Generation and characterization of rin3
To learn more about the function of the Rin protein in Drosophila we isolated and characterized a null allele of rin that affects only the rin gene. Existing rin mutations included a weak hypomorphic allele (rin1) caused by a P-element insertion (P4957) in the 5′UTR of rin (Figure 3A) and an imprecise excision allele (rin2) that deleted multiple genes [34]. To isolate a null allele affecting only rin, we generated and screened additional excisions and selected putative excision lines on the basis of female sterility as homozygotes and hemizygotes, as described previously [34]. PCR and Southern analysis of the new rin3 allele revealed that it has a 3.3 kb deletion of most of the coding region (Figure 3A). Homozygous and hemizygous rin3 flies are viable and do not produce any rin transcripts (data not shown) or protein as shown by Western analysis of homozygous rin3 flies (Figure 3B and Figure S1B). We also looked at the tissue distribution of Rin by probing Western blots of extracts derived from dissected ovaries and ovarectomized adult females. As shown in Figure 3B, high levels of Rin protein are found in ovaries. This would be consistent with our previous studies, which revealed the presence of appreciable amounts of Rin in early embryos [34] and suggested that rin transcripts and protein are maternal contributions to the embryo.

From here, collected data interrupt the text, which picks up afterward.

/-- R303: an ATS translation completes: cached at the largest of 1 GiB, 2 MiB and 4 KiB within its size, and every request that
waited for it goes on. A translation that permits nothing is a miss, which is not cached. -/
def execAtsTranslationCompletion (pasid : Option (BitVec 20)) (iova : U64) (sizeLog2 : Nat)
    (readable writable untranslated : Bool) (s : State) (translated : U64 := 0) : Result :=
  let size := if 30 ≤ sizeLog2 then 30 else if 21 ≤ sizeLog2 then 21 else 12
  let a := bits iova.toNat 0 57
  let l : AtsLeaf := { pasid := pasid, page := a / 2 ^ size, sizeLog2 := size
                       target := translated.toNat / 2 ^ sizeLog2 * 2 ^ sizeLog2 + a % 2 ^ sizeLog2 / 2 ^ size * 2 ^ size, readable := readable, writable := writable
                       noPrefetch := untranslated }
  let waits (r : Request) : Bool :=
    r.state = .translating && spaceOf r.addr.toNat = 2 && r.pasid = pasid && bits r.addr.toNat 0 57 / 2 ^ size = l.page
  let mine := s.net.requests.filter waits
  if ¬ s.pcie.ats then .next s
  else
    let s1 := if readable || writable then
        { s with pcie := { s.pcie with atsCache := (l :: s.pcie.atsCache.filter fun x => !(x.pasid = l.pasid && x.page = l.page && x.sizeLog2 = l.sizeLog2)).take 8192 } }
      else s
    .next (mine.foldl (fun s r => hostByLeaf s r l) s1)

/-- R304: how many page requests may be outstanding. -/
def pageLimit (p : Pcie) : Nat := min 512 p.priAllocation

/-- R304: a PRG index that no outstanding request carries: the module's choice.
DESIGN CHOICE (log entry 12). DEDUCED (log entry 33). -/
def freePrg (s : State) : Nat :=
  let first := freshNat s % 512
  ((List.range 512).map fun i => (first + i) % 512).find? (fun n => !(s.pcie.outstanding.any fun o => o.1 = n)) |>.getD first

/-- R304: of the caravans in FAULT_WAIT without a request, the one whose miss is oldest raises its page request, of one page and with
the Last bit set. -/
def execPageRequestRaise (s : State) : Result :=
  match takeFirst (fun v : CaravanId => (getCv s v.val).state = .faultWait) s.pcie.waiting with
  | none => .next s
  | some (v, rest) =>
    if s.pcie.pri ∧ ¬ s.pcie.priStopped ∧ s.pcie.outstanding.length < pageLimit s.pcie then
      let prg := freePrg s
      let x := getCv s v.val
      let page := ((x.fault.map fun f => f.addr.toNat).getD 0) % 2 ^ 57 / 4096
      let s1 := modCv (useFree s 1) v.val fun x => { x with page := some (page, some prg) }
      .next { s1 with pcie := { s1.pcie with waiting := rest, outstanding := s1.pcie.outstanding ++ [(prg, v)] }
                      out := s1.out ++ [.pageRequest (cvDesc x.desc).pasid (BitVec.ofNat 64 (4096 * page)) prg true] }
    else .next s

/-- R304: a caravan in FAULT_WAIT goes on to HALTED. DEDUCED (log entry 33). -/
def haltWaiting (s : State) (v : CaravanId) : State :=
  let x := getCv s v.val
  if x.state = .faultWait ∧ x.ending.isNone then modCv s v.val fun x => { x with ending := some (.halted, x.status) } else s

/-- R304: every caravan in FAULT_WAIT goes on to HALTED. -/
def haltAllWaiting (s : State) : State :=
  let s1 := s.caravans.foldl (fun (s : State) (e : Nat × Caravan) => haltWaiting s (Fin.ofNat 262144 e.1)) s
  { s1 with pcie := { s1.pcie with waiting := s.pcie.waiting.filter fun v => (getCv s v.val).state ≠ .faultWait } }

/-- R243, R304: a page response. -/
def execPageResponse (prg : Nat) (code : PriCode) (s : State) : Result :=
  match s.pcie.outstanding.find? fun o => o.1 = prg with
  | none => .next s
  | some (_, v) =>
    let s1 := { s with pcie := { s.pcie with outstanding := s.pcie.outstanding.filter fun o => o.1 ≠ prg } }
    let x := getCv s1 v.val
    let mine := x.state = .faultWait ∧ x.ending.isNone ∧ (x.page.bind (·.2)) = some prg
    match code with
    | .success =>
      if mine then .next (askHolds (touchContext (modCv s1 v.val fun x => { x with state := .running, status := 0, fault := none }) v) v)
      else .next s1
    | .invalidRequest => if mine then .next (haltWaiting s1 v) else .next s1
    | .responseFailure => .next (haltAllWaiting { s1 with pcie := { s1.pcie with priStopped := true } })

/-- R304: the caravans that wait for the allocation halt. -/
def haltQueued (s : State) : State :=
  let s1 := s.pcie.waiting.foldl haltWaiting s
  { s1 with pcie := { s1.pcie with waiting := s.pcie.waiting.filter fun v => (getCv s v.val).state ≠ .faultWait } }

/-- R289: MSI-X Enable and Function Mask; pending vectors that nothing masks any more are sent. -/
def setMsixControl (s : State) (enable mask : Bool) : State :=
  let s1 := { s with pcie := { s.pcie with msixEnable := enable, functionMask := mask } }
  s.bar0.msix.foldl (fun s e => releaseVector s e.1) s1

/-- R295: words of the PCIe configuration space that the spec gives: the identity, and the device serial number. -/
def pcieIdentity : Nat := 0x9600 <<< 16 + 0x1E9B
def pcieClass : Nat := 0x120000 <<< 8 + 0xB0
def pcieSerial (s : State) : Nat := dictGet s keySerial

/-- R289, R295, R297, R303, R304, R510: a write of the PCIe configuration space. -/
def execPcieConfigWrite (w : CfgWrite) (s : State) : Result :=
  match w with
  | .bar2Size n => .next { s with pcie := { s.pcie with bar2Log := 30 + n.val } }
  | .dState d => .next { s with pcie := { s.pcie with d3hot := d } }
  | .atsEnable en => .next { s with pcie := { s.pcie with ats := en, atsCache := if en then s.pcie.atsCache else [] } }
  | .priEnable en =>
    let s1 := { s with pcie := { s.pcie with pri := en } }
    .next (if en then s1 else haltQueued s1)
  | .priAllocation n => .next { s with pcie := { s.pcie with priAllocation := n } }
  | .msixControl en m => .next (setMsixControl s en m)
  | .maxPayload n => .next { s with pcie := { s.pcie with maxPayload := 128 <<< n.val } }
  | .maxReadRequest n => .next { s with pcie := { s.pcie with maxReadRequest := 128 <<< n.val } }
  | .ltrEnable en => .next { s with pcie := { s.pcie with ltr := en } }
  | .aerClear b => .next { s with pcie := { s.pcie with aerStatus := s.pcie.aerStatus &&& ~~~b } }
  | .clearPriStopped => .next { s with pcie := { s.pcie with priStopped := false } }

end Sys2Proof.Machine
end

Although rin mutants are homozygous and hemizygous viable, rin3 homozygous flies are underrepresented. The reduction in adult viability depended on the strength of the allele (Table S1). Hemizygous rin1/Df(3R)urd flies emerged at a lower than expected frequency compared to their heterozygous siblings. Homozygous and hemizygous null rin3 flies showed a 40% reduction in viability compared to their heterozygous siblings. The reduction in viability was largely rescued by the Tub-rin transgene. Additionally, homozygous rin3 flies had a noticeably shorter lifespan than their heterozygous siblings. Analysis of longevity of adult flies revealed a severe reduction in lifespan that correlated with the lack of Rin protein (Figure S2). Homozygous rin3 flies began to die starting 3–4 days after hatching from pupae; after the second and third weeks approximately 35% and 70% of the adult flies were dead, respectively. In contrast, homozygous rin1, heterozygous rin3/TM3, and Tub-rin; rin3/rin3 flies had normal life spans.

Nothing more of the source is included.